### WHAT THIS TASK INVOLVES
Lines outside the range are not wanted. Give again exactly the lines between the line holding "obtain ⟨hrow, -⟩" and the line holding "(R231, R413). -/", inclusive, from the listing below.

____________________

-- ==== Sys2Proof/Tests/Slice0.lean ====
section
/-! SUPPORT. Tests: the well-formedness checks, at most two small tests per operation with the results that
spec/95_test_vectors.md gives (V-...), words that are refused, and for every statement with hypotheses a witness that
meets them, one for each clause at a boundary value. -/

namespace Sys2Proof.Tests

open Sys2Proof Sys2Proof.Machine

/-! ## Small states -/

/-- Launch, HOST's program and its turn next. -/
def host (p : List HostOp) : State := { State.reset with host := { HostState.launch with prog := p } }

/-- Launch, one action scheduled. -/
def sched (a : Action) : State := { State.reset with sched := [a] }

/-- A ring of 8 descriptors at `base`, its tail written; an enabled one has handed over what it may take. -/
def ring (base : Nat) (head next tail : Index) (en : Bool) (wb : List Index) : Ring :=
  ⟨BitVec.ofNat 32 base, 0#32, 0x80#32, head, tail, next, en, wb, true, false,
    if en then (slots next tail 8).map fun i => base + 16 * i.toNat else []⟩

/-- An enabled ring of 8 with its pointers in order. -/
theorem ring_inv (b : Nat) (h n t : Index) (h1 : h.toNat < 8) (h2 : n.toNat < 8) (h3 : t.toNat < 8)
    (h4 : cyc n.toNat h.toNat 8 ≤ cyc t.toNat h.toNat 8) : (ring b h n t true []).Inv := by
  have hs : (ring b h n t true []).size = 8 := (by decide : (0x80#32).toNat / 16 = 8)
  refine ⟨List.nodup_nil, fun _ => ?_, fun h => (by cases h)⟩
  unfold Ring.Ordered
  rw [hs]
  exact ⟨rfl, h1, h2, h3, h4, fun _ h => (by cases h)⟩

/-- A disabled ring that nothing has touched. -/
theorem launch_ring_inv : Ring.launch.Inv := ⟨List.nodup_nil, fun h => (by cases h), fun _ => ⟨rfl, rfl⟩⟩

/-- The launch configuration lies in the ranges of R5. -/
theorem launch_wf : Params.launch.wf = true := by rfl

/-- Launch with a transmit ring at 0x00100000. -/
def tx (head next tail : Index) (en : Bool) : State := { State.reset with tx := ring 0x00100000 head next tail en [] }

/-- Both rings disabled and used before, every slot taken: their pointers at 3. -/
def used : State :=
  { State.reset with
    tx := ring 0x00100000 3 3 3 false []
    rx := ring 0x00101000 3 3 3 false [] }

/-- Launch with a receive ring at 0x00101000. -/
def rx (head next tail : Index) (en : Bool) : State := { State.reset with rx := ring 0x00101000 head next tail en [] }

/-- Launch with a transmit or a receive ring whose slot 0 has been handed over and waits for its write-back, the head past it
and not past it. -/
def wbTx (head : Index) : State :=
  { State.reset with tx := { ring 0x00100000 head 1 1 true [0] with owned := [0x100000] }, sched := [.txWb 0] }
def wbRx (head : Index) : State :=
  { State.reset with rx := { ring 0x00101000 head 1 1 true [0] with owned := [0x101000] }, sched := [.rxWb 0] }

/-- The fields of a chunk of `n` bytes at 0x00300000. -/
def chunk (n : Nat) (ifcs ic : Bool) : TxFields := ⟨0x300000#64, BitVec.ofNat 16 n, 0#8, ifcs, ic, 0#8, 0#8, 0#16⟩
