theorem illegalCommand_of_not_error {s : State} (w : Word) (hm : s.mode ≠ .error) :
    illegalCommand w s = raise .illegalCommand (opcodeField w) 0 s := if_neg hm

/-- An illegal word, dropped or raised, leaves the latch and the script alone (R232, R233, R366). -/
theorem illegalCommand_frame (w : Word) (s : State) :
    (illegalCommand w s).pending = s.pending ∧ (illegalCommand w s).script = s.script := by
  unfold illegalCommand
  split <;> simp

/-- A step in the engine's turn on a command's word runs the command, then BUSY <- 0 (R231, R235). -/
theorem step_command {s t : State} {i : Instr} (hb : s.busy = true) (hd : s.delay = 0 ∨ s.script = [])
    (hw : decode s.pending = .command i) (h : exec i s = .next t) : step s = .next (retire t) := by
  rw [step, if_pos ((engineTurn_iff s).2 ⟨hb, hd⟩)]
  simp only [engineStep, hw, h]

/-- A step in the engine's turn on a word that is no command drops or raises it, then BUSY <- 0 (R231 to R233). -/
theorem step_illegal {s : State} {r : Reject} (hb : s.busy = true) (hd : s.delay = 0 ∨ s.script = [])
    (hw : decode s.pending = .illegal r) : step s = .next (retire (illegalCommand s.pending s)) := by
  rw [step, if_pos ((engineTurn_iff s).2 ⟨hb, hd⟩)]
  simp only [engineStep, hw]

/-- Settles O4: every command answers a next state, and the engine's step retires it. -/
theorem stepRunsTheDecodedCommand : Obligations.StepRunsTheDecodedCommand := by
  intro s i hb hd hw
  obtain ⟨t, ht⟩ := exec_answers_next i s
  rw [step_command hb hd hw ht, ht]
  rfl

/-- Settles O5: no command faults, and neither a command nor error entry touches the latch or the script. -/
theorem engineStepAlwaysCompletes : Obligations.EngineStepAlwaysCompletes := by
  intro s hb hd
  cases hw : decode s.pending with
  | command i =>
    obtain ⟨t, ht⟩ := exec_answers_next i s
    obtain ⟨-, -, hpending, -, -, -, hscript, -⟩ := exec_frame ht
    exact ⟨retire t, step_command hb hd hw ht, rfl, hscript, hpending⟩
  | illegal r =>
    obtain ⟨hpending, hscript⟩ := illegalCommand_frame s.pending s
    exact ⟨_, step_illegal hb hd hw, rfl, hscript, hpending⟩

/-- Settles O7: the only word of a command legal in ERROR mode is CLEAR's; every other word leaves the state alone. -/
theorem errorModeDropsAllButClear : Obligations.ErrorModeDropsAllButClear := by
  intro s hb hd hm hne
  cases hw : decode s.pending with
  | command i =>
    have hl : legalIn i s.mode = false := by
      rw [hm, Bool.eq_false_iff]
      intro hlegal
      obtain rfl := eq_clear_of_legalIn_error hlegal
      exact hne (eq_encode_of_decode hw)
    exact step_command hb hd hw (exec_dropped hl hm)
  | illegal r =>
    rw [step_illegal hb hd hw, illegalCommand_of_error _ hm]
    rfl

/-- Settles O8: a word that decodes would match its command's row. -/
theorem illegalWordRaises : Obligations.IllegalWordRaises := by
  intro s hb hd hm hnorow
  cases hw : decode s.pending with
  | command i =>
    obtain ⟨hrow, -⟩ := decoderAgreesWithOpcodeMap s.pending
    obtain ⟨r, hr, -, hmatch⟩ := hrow i hw
    exact absurd hmatch (hnorow r hr)
  | illegal r =>
    rw [step_illegal hb hd hw, illegalCommand_of_not_error _ hm]
    rfl

/-- Settles O9: the modes listed for each command are those it is not legal in, ERROR aside. -/
theorem wrongModeRaises : Obligations.WrongModeRaises := by
  intro s i hm hwrong
  have hl : legalIn i s.mode = false := by
    cases i <;> simpa [legalIn, hm] using hwrong
  exact exec_wrongMode hl hm

/-- Settles O15: CMD is a register, so no table lock reaches it, and BUSY alone decides. -/
theorem cmdWriteLatches : Obligations.CmdWriteLatches := by
  refine fun s w => ⟨fun hb => ?_, fun hb => ?_⟩
  · rw [busWrite, if_pos hb]
  · exact ⟨s.schedule.headD 0, s.schedule.tail, busWrite_register w (by decide) hb⟩

end Sys2Proof.Machine
end

section
/-! PROOF. The end of BUSY within the host accesses its schedule lets come first (R231, R413). -/

namespace Sys2Proof.Machine

open Sys2Proof Sys2Proof.Safety

/-- The bus stops at no admitted access (R80, R91). -/
theorem perform_admitted {op : HostOp} (h : admitted op) (s : State) : ∃ t, perform op s = .next t := by
  cases op with
  | read a size =>
    obtain ⟨rfl, ha, hw⟩ := h
    exact ⟨_, by rw [perform, checkedAccess_ok ha hw]⟩
  | write a size d =>
    obtain ⟨rfl, ha, hw⟩ := h
    exact ⟨_, by rw [perform, checkedAccess_ok ha hw]⟩
  | wait => exact ⟨_, rfl⟩
  | drain => exact ⟨_, rfl⟩
  | reset => exact ⟨_, rfl⟩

____________________

### ANSWER TO THIS TASK
    obtain ⟨hrow, -⟩ := decoderAgreesWithOpcodeMap s.pending
    obtain ⟨r, hr, -, hmatch⟩ := hrow i hw
    exact absurd hmatch (hnorow r hr)
  | illegal r =>
    rw [step_illegal hb hd hw, illegalCommand_of_not_error _ hm]
    rfl

/-- Settles O9: the modes listed for each command are those it is not legal in, ERROR aside. -/
theorem wrongModeRaises : Obligations.WrongModeRaises := by
  intro s i hm hwrong
  have hl : legalIn i s.mode = false := by
    cases i <;> simpa [legalIn, hm] using hwrong
  exact exec_wrongMode hl hm

/-- Settles O15: CMD is a register, so no table lock reaches it, and BUSY alone decides. -/
theorem cmdWriteLatches : Obligations.CmdWriteLatches := by
  refine fun s w => ⟨fun hb => ?_, fun hb => ?_⟩
  · rw [busWrite, if_pos hb]
  · exact ⟨s.schedule.headD 0, s.schedule.tail, busWrite_register w (by decide) hb⟩

end Sys2Proof.Machine
end

section
/-! PROOF. The end of BUSY within the host accesses its schedule lets come first (R231, R413). -/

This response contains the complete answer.